In this podcast, Seth discusses the idea behind marginal cost and why it matters in our culture today.
Physical goods cost money to produce, and they have marginal costs. The marginal cost is the cost of making the last unit from the assembly line or manufacturing process. Many goods have low marginal costs once the assembly line can churn out those goods at scale. Like buildings and houses, some goods have high marginal costs because it is still difficult to produce them at scale.
We need to aware of the marginal cost because it affects how a provider makes their products and services available to us. The marginal cost concept also can affect an industry because technologies have fundamentally changed many industries. The decline in physical bookstores and book printing access on-demand is just two apparent patterns of change currently being experienced by the book industry.

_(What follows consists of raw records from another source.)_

/-! ### elementWritten -/

@[simp] theorem elementWritten_irqEn (e : Err) (i : Nat) (s : State) :
    (elementWritten e i s).irqEn = s.irqEn := by
  by_cases h : e = .ok <;> simp [elementWritten, h]
@[simp] theorem elementWritten_busy (e : Err) (i : Nat) (s : State) :
    (elementWritten e i s).busy = s.busy := by
  by_cases h : e = .ok <;> simp [elementWritten, h]
@[simp] theorem elementWritten_done (e : Err) (i : Nat) (s : State) :
    (elementWritten e i s).done = s.done := by
  by_cases h : e = .ok <;> simp [elementWritten, h]
@[simp] theorem elementWritten_ovr (e : Err) (i : Nat) (s : State) :
    (elementWritten e i s).ovr = s.ovr := by
  by_cases h : e = .ok <;> simp [elementWritten, h]
@[simp] theorem elementWritten_abrt (e : Err) (i : Nat) (s : State) :
    (elementWritten e i s).abrt = s.abrt := by
  by_cases h : e = .ok <;> simp [elementWritten, h]
@[simp] theorem elementWritten_vphase (e : Err) (i : Nat) (s : State) :
    (elementWritten e i s).vphase = s.vphase := by
  by_cases h : e = .ok <;> simp [elementWritten, h]
@[simp] theorem elementWritten_err (e : Err) (i : Nat) (s : State) :
    (elementWritten e i s).err = if e = .ok then s.err else if s.errIndex = Config.noElement then e else s.err := by
  by_cases h : e = .ok <;> simp [elementWritten, h]
@[simp] theorem elementWritten_lastCmd (e : Err) (i : Nat) (s : State) :
    (elementWritten e i s).lastCmd = s.lastCmd := by
  by_cases h : e = .ok <;> simp [elementWritten, h]
@[simp] theorem elementWritten_coordIn (e : Err) (i : Nat) (s : State) :
    (elementWritten e i s).coordIn = s.coordIn := by
  by_cases h : e = .ok <;> simp [elementWritten, h]
@[simp] theorem elementWritten_keyIn (e : Err) (i : Nat) (s : State) :
    (elementWritten e i s).keyIn = s.keyIn := by
  by_cases h : e = .ok <;> simp [elementWritten, h]
@[simp] theorem elementWritten_result (e : Err) (i : Nat) (s : State) :
    (elementWritten e i s).result = s.result := by
  by_cases h : e = .ok <;> simp [elementWritten, h]
@[simp] theorem elementWritten_nbrMask (e : Err) (i : Nat) (s : State) :
    (elementWritten e i s).nbrMask = s.nbrMask := by
  by_cases h : e = .ok <;> simp [elementWritten, h]
@[simp] theorem elementWritten_srcAddr (e : Err) (i : Nat) (s : State) :
    (elementWritten e i s).srcAddr = s.srcAddr := by
  by_cases h : e = .ok <;> simp [elementWritten, h]
@[simp] theorem elementWritten_dstAddr (e : Err) (i : Nat) (s : State) :
    (elementWritten e i s).dstAddr = s.dstAddr := by
  by_cases h : e = .ok <;> simp [elementWritten, h]
@[simp] theorem elementWritten_count (e : Err) (i : Nat) (s : State) :
    (elementWritten e i s).count = s.count := by
  by_cases h : e = .ok <;> simp [elementWritten, h]
@[simp] theorem elementWritten_progress (e : Err) (i : Nat) (s : State) :
    (elementWritten e i s).progress = elemIndex (i + 1) := by
  by_cases h : e = .ok <;> simp [elementWritten, h]
@[simp] theorem elementWritten_errIndex (e : Err) (i : Nat) (s : State) :
    (elementWritten e i s).errIndex = if e = .ok then s.errIndex else if s.errIndex = Config.noElement then elemIndex i else s.errIndex := by
  by_cases h : e = .ok <;> simp [elementWritten, h]
@[simp] theorem elementWritten_failCount (e : Err) (i : Nat) (s : State) :
    (elementWritten e i s).failCount = if e = .ok then s.failCount else s.failCount + 1#32 := by
  by_cases h : e = .ok <;> simp [elementWritten, h]
@[simp] theorem elementWritten_nbr (e : Err) (i : Nat) (s : State) :
    (elementWritten e i s).nbr = s.nbr := by
  by_cases h : e = .ok <;> simp [elementWritten, h]
@[simp] theorem elementWritten_cursor (e : Err) (i : Nat) (s : State) :
    (elementWritten e i s).cursor = i + 1 := by
  by_cases h : e = .ok <;> simp [elementWritten, h]
@[simp] theorem elementWritten_mem (e : Err) (i : Nat) (s : State) :
    (elementWritten e i s).mem = s.mem := by
  by_cases h : e = .ok <;> simp [elementWritten, h]
@[simp] theorem elementWritten_platform (e : Err) (i : Nat) (s : State) :
    (elementWritten e i s).platform = s.platform := by
  by_cases h : e = .ok <;> simp [elementWritten, h]
@[simp] theorem elementWritten_sched (e : Err) (i : Nat) (s : State) :
    (elementWritten e i s).sched = s.sched := by
  by_cases h : e = .ok <;> simp [elementWritten, h]
@[simp] theorem elementWritten_turn (e : Err) (i : Nat) (s : State) :
    (elementWritten e i s).turn = s.turn := by
  by_cases h : e = .ok <;> simp [elementWritten, h]
@[simp] theorem elementWritten_port (e : Err) (i : Nat) (s : State) :
    (elementWritten e i s).port = s.port := by
  by_cases h : e = .ok <;> simp [elementWritten, h]
@[simp] theorem elementWritten_memAtIssue (e : Err) (i : Nat) (s : State) :
    (elementWritten e i s).memAtIssue = s.memAtIssue := by
  by_cases h : e = .ok <;> simp [elementWritten, h]
@[simp] theorem elementWritten_bus (e : Err) (i : Nat) (s : State) :
    (elementWritten e i s).bus = s.bus := by
  by_cases h : e = .ok <;> simp [elementWritten, h]

/-! ### takeMove -/

@[simp] theorem takeMove_irqEn (s : State) :
    (takeMove s).irqEn = s.irqEn := rfl
@[simp] theorem takeMove_busy (s : State) :
    (takeMove s).busy = s.busy := rfl
@[simp] theorem takeMove_done (s : State) :
    (takeMove s).done = s.done := rfl
@[simp] theorem takeMove_ovr (s : State) :
    (takeMove s).ovr = s.ovr := rfl
@[simp] theorem takeMove_abrt (s : State) :
    (takeMove s).abrt = s.abrt := rfl
@[simp] theorem takeMove_vphase (s : State) :
    (takeMove s).vphase = s.vphase := rfl
@[simp] theorem takeMove_err (s : State) :
    (takeMove s).err = s.err := rfl
@[simp] theorem takeMove_lastCmd (s : State) :
    (takeMove s).lastCmd = s.lastCmd := rfl
@[simp] theorem takeMove_coordIn (s : State) :
    (takeMove s).coordIn = s.coordIn := rfl
@[simp] theorem takeMove_keyIn (s : State) :
    (takeMove s).keyIn = s.keyIn := rfl
@[simp] theorem takeMove_result (s : State) :
    (takeMove s).result = s.result := rfl
@[simp] theorem takeMove_nbrMask (s : State) :
    (takeMove s).nbrMask = s.nbrMask := rfl
@[simp] theorem takeMove_srcAddr (s : State) :
    (takeMove s).srcAddr = s.srcAddr := rfl
@[simp] theorem takeMove_dstAddr (s : State) :
    (takeMove s).dstAddr = s.dstAddr := rfl
@[simp] theorem takeMove_count (s : State) :
    (takeMove s).count = s.count := rfl
@[simp] theorem takeMove_progress (s : State) :
    (takeMove s).progress = s.progress := rfl
@[simp] theorem takeMove_errIndex (s : State) :
    (takeMove s).errIndex = s.errIndex := rfl
@[simp] theorem takeMove_failCount (s : State) :
    (takeMove s).failCount = s.failCount := rfl
@[simp] theorem takeMove_nbr (s : State) :
    (takeMove s).nbr = s.nbr := rfl
@[simp] theorem takeMove_cursor (s : State) :
    (takeMove s).cursor = s.cursor := rfl
@[simp] theorem takeMove_mem (s : State) :
    (takeMove s).mem = s.mem := rfl
@[simp] theorem takeMove_platform (s : State) :
    (takeMove s).platform = s.platform := rfl
@[simp] theorem takeMove_sched (s : State) :
    (takeMove s).sched = s.sched.tail := rfl
@[simp] theorem takeMove_turn (s : State) :
    (takeMove s).turn = if s.sched = [] then s.turn + 1 else s.turn := rfl
@[simp] theorem takeMove_port (s : State) :
    (takeMove s).port = s.port := rfl
@[simp] theorem takeMove_memAtIssue (s : State) :
    (takeMove s).memAtIssue = s.memAtIssue := rfl
@[simp] theorem takeMove_bus (s : State) :
    (takeMove s).bus = s.bus := rfl

end Sys2Proof.Machine
end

Technologies can impact the marginal cost differently for a different audience, even in the same industry. Take the book industry as an example again. While the printed book’s marginal cost from the printing press may be low, the marginal cost for books printed-on-demand is still much higher than the one from the printing press. While books can go out-of-print with the printing press process, the same books will always be available for the print-on-demand route. Advance in technologies has given us more choices.
Things get interesting when we talk about books available in digital format. For digital books, the marginal cost approaches zero. This phenomenon has interesting implications for both the producer and consumer of the book. The same approaching-zero marginal costs scenarios are playing out for many products and services that may be available to use via digital format.
But what is even more interesting is when the marginal cost goes negative. When the marginal cost goes negative, each additional unit sold generates even more value for the producer. There are many examples of negative marginal costs in our digital world today.
The network effect has made negative marginal costs possible for many digital services. When something is benefiting from the network effect, it becomes more valuable as more people use it. The social network is one prime example of a network effect.
When a producer has goods or services that benefit from the network effect, they want to get more people involved with the goods or service. Those producers need the right people in the circle, or its product or service will not work. And they will create all sorts of incentives for people to join and not to leave.
When we are involved with a product or service defined by network effect, we should not be naïve to think that someone is doing us a favor by producing those products and services. We are doing them a favor by being in the circle because that is their business model’s essence.
This ultimately means that we are not the customers any more for those business models where the network effect is the foundation. We have become the product.